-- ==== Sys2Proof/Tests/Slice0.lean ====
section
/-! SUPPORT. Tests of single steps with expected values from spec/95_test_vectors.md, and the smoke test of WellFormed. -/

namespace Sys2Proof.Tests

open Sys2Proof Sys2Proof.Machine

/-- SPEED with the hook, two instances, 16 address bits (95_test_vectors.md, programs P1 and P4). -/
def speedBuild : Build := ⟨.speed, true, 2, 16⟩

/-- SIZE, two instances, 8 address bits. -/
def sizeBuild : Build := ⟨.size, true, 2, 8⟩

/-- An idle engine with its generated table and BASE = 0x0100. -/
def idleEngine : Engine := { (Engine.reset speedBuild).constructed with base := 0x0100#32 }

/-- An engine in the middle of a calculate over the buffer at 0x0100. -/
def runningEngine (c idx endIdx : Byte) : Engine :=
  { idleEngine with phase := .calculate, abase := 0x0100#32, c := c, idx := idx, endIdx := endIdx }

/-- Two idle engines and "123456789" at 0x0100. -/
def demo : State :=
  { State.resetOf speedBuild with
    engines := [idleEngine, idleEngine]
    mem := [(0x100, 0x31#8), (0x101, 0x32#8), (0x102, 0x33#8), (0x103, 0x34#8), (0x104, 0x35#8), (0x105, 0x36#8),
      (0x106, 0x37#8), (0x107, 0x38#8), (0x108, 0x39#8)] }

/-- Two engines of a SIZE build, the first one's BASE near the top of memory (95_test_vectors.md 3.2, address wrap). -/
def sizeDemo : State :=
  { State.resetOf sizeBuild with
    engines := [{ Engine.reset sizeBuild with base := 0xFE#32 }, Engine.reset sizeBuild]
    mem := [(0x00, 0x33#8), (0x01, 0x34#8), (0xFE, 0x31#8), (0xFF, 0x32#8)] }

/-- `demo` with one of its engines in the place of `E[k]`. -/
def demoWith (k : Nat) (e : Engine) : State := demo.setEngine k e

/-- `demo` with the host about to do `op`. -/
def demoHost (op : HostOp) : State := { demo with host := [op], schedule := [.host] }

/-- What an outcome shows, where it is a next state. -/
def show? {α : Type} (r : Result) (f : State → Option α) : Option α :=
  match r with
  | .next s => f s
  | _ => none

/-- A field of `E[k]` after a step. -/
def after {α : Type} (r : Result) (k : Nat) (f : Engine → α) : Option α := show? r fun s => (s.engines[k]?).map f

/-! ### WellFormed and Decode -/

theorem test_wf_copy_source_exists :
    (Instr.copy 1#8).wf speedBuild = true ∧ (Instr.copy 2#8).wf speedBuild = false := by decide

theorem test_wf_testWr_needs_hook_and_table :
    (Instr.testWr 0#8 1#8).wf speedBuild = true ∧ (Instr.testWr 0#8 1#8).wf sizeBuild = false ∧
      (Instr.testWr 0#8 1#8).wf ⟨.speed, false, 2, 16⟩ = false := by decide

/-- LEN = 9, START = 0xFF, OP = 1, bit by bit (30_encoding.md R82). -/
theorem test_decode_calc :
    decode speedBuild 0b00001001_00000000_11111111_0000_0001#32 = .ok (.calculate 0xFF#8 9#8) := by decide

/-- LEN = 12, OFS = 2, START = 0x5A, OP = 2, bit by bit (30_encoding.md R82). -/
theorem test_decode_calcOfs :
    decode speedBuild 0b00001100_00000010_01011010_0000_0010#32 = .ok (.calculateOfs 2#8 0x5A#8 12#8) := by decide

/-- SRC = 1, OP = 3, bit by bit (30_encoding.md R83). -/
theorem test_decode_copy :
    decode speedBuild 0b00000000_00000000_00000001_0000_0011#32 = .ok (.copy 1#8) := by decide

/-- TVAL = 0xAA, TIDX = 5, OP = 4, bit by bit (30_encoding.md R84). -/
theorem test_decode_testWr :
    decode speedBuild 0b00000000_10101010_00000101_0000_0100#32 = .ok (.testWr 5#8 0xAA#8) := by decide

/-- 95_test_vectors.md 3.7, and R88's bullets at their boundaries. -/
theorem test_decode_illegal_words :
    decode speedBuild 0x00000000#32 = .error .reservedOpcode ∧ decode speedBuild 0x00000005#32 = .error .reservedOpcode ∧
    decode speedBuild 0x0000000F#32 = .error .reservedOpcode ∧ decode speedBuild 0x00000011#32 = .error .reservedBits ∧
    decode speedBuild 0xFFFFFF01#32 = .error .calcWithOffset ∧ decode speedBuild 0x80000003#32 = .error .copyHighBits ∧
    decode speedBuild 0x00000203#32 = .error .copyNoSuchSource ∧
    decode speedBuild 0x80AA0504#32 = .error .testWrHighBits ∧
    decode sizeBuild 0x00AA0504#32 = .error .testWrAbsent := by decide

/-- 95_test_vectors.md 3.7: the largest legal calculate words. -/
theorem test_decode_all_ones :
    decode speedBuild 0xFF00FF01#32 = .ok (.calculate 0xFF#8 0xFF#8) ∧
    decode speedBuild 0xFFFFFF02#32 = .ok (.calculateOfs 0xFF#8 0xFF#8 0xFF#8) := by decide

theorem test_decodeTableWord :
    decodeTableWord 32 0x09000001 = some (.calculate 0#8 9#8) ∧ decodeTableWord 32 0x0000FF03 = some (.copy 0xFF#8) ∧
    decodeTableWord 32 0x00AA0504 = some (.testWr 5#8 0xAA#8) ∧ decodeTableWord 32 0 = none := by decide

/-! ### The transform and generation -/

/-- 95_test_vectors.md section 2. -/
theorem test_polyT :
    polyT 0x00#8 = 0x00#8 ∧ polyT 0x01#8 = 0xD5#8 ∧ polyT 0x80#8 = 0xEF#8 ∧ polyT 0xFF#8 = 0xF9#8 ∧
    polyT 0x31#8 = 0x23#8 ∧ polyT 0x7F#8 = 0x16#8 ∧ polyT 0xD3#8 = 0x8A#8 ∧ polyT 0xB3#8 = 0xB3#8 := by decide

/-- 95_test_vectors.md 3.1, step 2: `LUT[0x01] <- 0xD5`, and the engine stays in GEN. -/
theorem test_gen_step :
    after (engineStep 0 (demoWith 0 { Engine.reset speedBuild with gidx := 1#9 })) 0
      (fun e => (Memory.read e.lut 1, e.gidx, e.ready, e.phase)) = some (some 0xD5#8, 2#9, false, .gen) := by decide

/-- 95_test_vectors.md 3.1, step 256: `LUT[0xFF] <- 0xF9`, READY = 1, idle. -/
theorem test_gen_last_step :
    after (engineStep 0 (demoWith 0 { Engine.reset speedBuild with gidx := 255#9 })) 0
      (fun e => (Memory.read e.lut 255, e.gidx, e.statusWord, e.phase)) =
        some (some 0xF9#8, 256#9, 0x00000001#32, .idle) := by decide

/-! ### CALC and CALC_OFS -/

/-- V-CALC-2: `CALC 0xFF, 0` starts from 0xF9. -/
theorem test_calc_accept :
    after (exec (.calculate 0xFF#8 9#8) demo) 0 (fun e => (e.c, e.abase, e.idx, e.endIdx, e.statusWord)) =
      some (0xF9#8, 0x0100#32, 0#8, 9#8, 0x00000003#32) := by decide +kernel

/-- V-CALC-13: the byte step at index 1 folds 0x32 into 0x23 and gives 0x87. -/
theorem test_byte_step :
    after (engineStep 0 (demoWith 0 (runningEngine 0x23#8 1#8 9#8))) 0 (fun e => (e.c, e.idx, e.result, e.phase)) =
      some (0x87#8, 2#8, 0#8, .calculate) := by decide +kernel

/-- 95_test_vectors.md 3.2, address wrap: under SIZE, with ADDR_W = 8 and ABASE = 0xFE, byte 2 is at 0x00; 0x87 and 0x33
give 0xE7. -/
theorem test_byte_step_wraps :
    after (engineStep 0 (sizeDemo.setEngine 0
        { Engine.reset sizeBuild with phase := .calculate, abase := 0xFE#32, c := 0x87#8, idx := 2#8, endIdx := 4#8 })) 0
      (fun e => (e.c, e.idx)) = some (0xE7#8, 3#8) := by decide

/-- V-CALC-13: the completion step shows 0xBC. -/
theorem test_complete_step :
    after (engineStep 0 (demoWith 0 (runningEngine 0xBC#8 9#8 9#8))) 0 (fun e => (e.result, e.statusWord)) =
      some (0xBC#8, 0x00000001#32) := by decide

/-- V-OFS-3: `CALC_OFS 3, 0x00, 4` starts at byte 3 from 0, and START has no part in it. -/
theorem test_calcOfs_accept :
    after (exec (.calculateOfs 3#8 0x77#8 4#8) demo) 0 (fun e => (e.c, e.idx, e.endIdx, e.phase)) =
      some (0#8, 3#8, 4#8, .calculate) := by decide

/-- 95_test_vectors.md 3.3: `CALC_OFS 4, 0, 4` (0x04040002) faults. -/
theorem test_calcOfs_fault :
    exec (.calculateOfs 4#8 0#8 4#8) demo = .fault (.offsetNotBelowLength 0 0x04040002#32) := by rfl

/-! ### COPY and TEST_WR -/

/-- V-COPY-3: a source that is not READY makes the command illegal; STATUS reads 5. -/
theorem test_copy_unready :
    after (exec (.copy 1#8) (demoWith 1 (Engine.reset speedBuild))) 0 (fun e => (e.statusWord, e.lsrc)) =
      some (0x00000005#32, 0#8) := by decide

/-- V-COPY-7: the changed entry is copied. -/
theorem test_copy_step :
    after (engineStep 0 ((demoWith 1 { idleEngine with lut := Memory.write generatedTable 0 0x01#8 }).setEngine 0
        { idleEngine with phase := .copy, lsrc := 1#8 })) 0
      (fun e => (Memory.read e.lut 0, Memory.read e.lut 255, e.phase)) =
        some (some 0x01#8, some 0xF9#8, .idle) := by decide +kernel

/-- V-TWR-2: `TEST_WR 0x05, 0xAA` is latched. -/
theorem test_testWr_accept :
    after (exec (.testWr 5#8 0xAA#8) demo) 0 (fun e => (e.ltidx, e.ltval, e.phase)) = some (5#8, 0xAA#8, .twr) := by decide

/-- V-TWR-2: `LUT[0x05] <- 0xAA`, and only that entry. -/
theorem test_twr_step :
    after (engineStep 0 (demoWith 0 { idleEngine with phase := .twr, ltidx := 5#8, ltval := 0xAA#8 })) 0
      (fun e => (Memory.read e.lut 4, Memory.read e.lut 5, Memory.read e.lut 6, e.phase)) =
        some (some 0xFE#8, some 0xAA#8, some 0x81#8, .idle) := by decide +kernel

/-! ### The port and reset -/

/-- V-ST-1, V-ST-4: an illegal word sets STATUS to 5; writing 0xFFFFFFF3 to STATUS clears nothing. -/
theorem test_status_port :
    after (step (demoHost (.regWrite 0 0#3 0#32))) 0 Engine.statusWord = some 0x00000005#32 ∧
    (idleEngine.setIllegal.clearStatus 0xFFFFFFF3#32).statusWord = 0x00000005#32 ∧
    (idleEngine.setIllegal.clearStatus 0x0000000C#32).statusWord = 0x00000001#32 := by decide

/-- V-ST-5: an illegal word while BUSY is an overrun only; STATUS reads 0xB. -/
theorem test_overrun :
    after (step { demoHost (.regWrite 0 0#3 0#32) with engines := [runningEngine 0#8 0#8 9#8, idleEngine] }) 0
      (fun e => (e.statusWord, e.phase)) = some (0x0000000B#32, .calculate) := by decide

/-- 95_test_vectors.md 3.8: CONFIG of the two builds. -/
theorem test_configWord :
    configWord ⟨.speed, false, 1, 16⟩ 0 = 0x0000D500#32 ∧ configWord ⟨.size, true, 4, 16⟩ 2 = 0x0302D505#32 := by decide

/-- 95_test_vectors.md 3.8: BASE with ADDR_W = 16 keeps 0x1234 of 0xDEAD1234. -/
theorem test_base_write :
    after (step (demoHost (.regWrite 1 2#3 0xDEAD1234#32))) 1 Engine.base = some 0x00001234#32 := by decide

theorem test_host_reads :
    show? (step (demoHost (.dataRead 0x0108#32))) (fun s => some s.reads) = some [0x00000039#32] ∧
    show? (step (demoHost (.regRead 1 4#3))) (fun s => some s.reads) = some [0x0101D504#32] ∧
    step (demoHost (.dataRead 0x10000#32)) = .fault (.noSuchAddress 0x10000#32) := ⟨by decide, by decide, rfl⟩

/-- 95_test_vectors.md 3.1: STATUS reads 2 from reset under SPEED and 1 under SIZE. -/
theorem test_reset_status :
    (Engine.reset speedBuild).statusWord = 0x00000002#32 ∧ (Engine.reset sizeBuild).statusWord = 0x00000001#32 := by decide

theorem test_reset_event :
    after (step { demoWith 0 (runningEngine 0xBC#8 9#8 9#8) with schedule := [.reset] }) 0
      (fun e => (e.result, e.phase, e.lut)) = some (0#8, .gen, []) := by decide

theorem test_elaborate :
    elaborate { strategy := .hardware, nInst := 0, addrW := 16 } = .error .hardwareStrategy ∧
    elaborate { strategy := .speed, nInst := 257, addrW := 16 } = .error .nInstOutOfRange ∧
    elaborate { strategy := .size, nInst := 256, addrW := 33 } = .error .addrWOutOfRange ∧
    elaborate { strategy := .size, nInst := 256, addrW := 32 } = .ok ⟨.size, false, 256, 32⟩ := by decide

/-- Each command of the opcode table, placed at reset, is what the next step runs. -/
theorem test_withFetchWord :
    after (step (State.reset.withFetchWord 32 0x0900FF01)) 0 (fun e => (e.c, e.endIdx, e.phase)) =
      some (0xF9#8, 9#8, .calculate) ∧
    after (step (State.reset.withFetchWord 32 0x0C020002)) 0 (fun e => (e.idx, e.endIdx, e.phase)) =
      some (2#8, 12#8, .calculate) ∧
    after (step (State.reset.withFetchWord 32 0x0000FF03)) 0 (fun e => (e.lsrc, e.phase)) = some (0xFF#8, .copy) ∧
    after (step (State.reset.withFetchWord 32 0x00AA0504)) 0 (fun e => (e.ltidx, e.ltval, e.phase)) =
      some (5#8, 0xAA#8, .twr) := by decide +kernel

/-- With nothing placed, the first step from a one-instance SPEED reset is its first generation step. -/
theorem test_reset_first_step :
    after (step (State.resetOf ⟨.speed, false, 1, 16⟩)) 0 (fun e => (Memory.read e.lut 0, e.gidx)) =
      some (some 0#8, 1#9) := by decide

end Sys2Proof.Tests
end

○ ○ ○ ○ ○ ○ ○

*Try it*
Quote every line of the records above, from the first down to the one holding "(0x106, 0x37#8), (0x107, 0x38#8), (0x108, 0x39#8)]", exactly as written.

*Result below*
-- ==== Sys2Proof/Tests/Slice0.lean ====
section
/-! SUPPORT. Tests of single steps with expected values from spec/95_test_vectors.md, and the smoke test of WellFormed. -/

namespace Sys2Proof.Tests

open Sys2Proof Sys2Proof.Machine

/-- SPEED with the hook, two instances, 16 address bits (95_test_vectors.md, programs P1 and P4). -/
def speedBuild : Build := ⟨.speed, true, 2, 16⟩

/-- SIZE, two instances, 8 address bits. -/
def sizeBuild : Build := ⟨.size, true, 2, 8⟩

/-- An idle engine with its generated table and BASE = 0x0100. -/
def idleEngine : Engine := { (Engine.reset speedBuild).constructed with base := 0x0100#32 }

/-- An engine in the middle of a calculate over the buffer at 0x0100. -/
def runningEngine (c idx endIdx : Byte) : Engine :=
  { idleEngine with phase := .calculate, abase := 0x0100#32, c := c, idx := idx, endIdx := endIdx }

/-- Two idle engines and "123456789" at 0x0100. -/
def demo : State :=
  { State.resetOf speedBuild with
    engines := [idleEngine, idleEngine]
    mem := [(0x100, 0x31#8), (0x101, 0x32#8), (0x102, 0x33#8), (0x103, 0x34#8), (0x104, 0x35#8), (0x105, 0x36#8),
      (0x106, 0x37#8), (0x107, 0x38#8), (0x108, 0x39#8)] }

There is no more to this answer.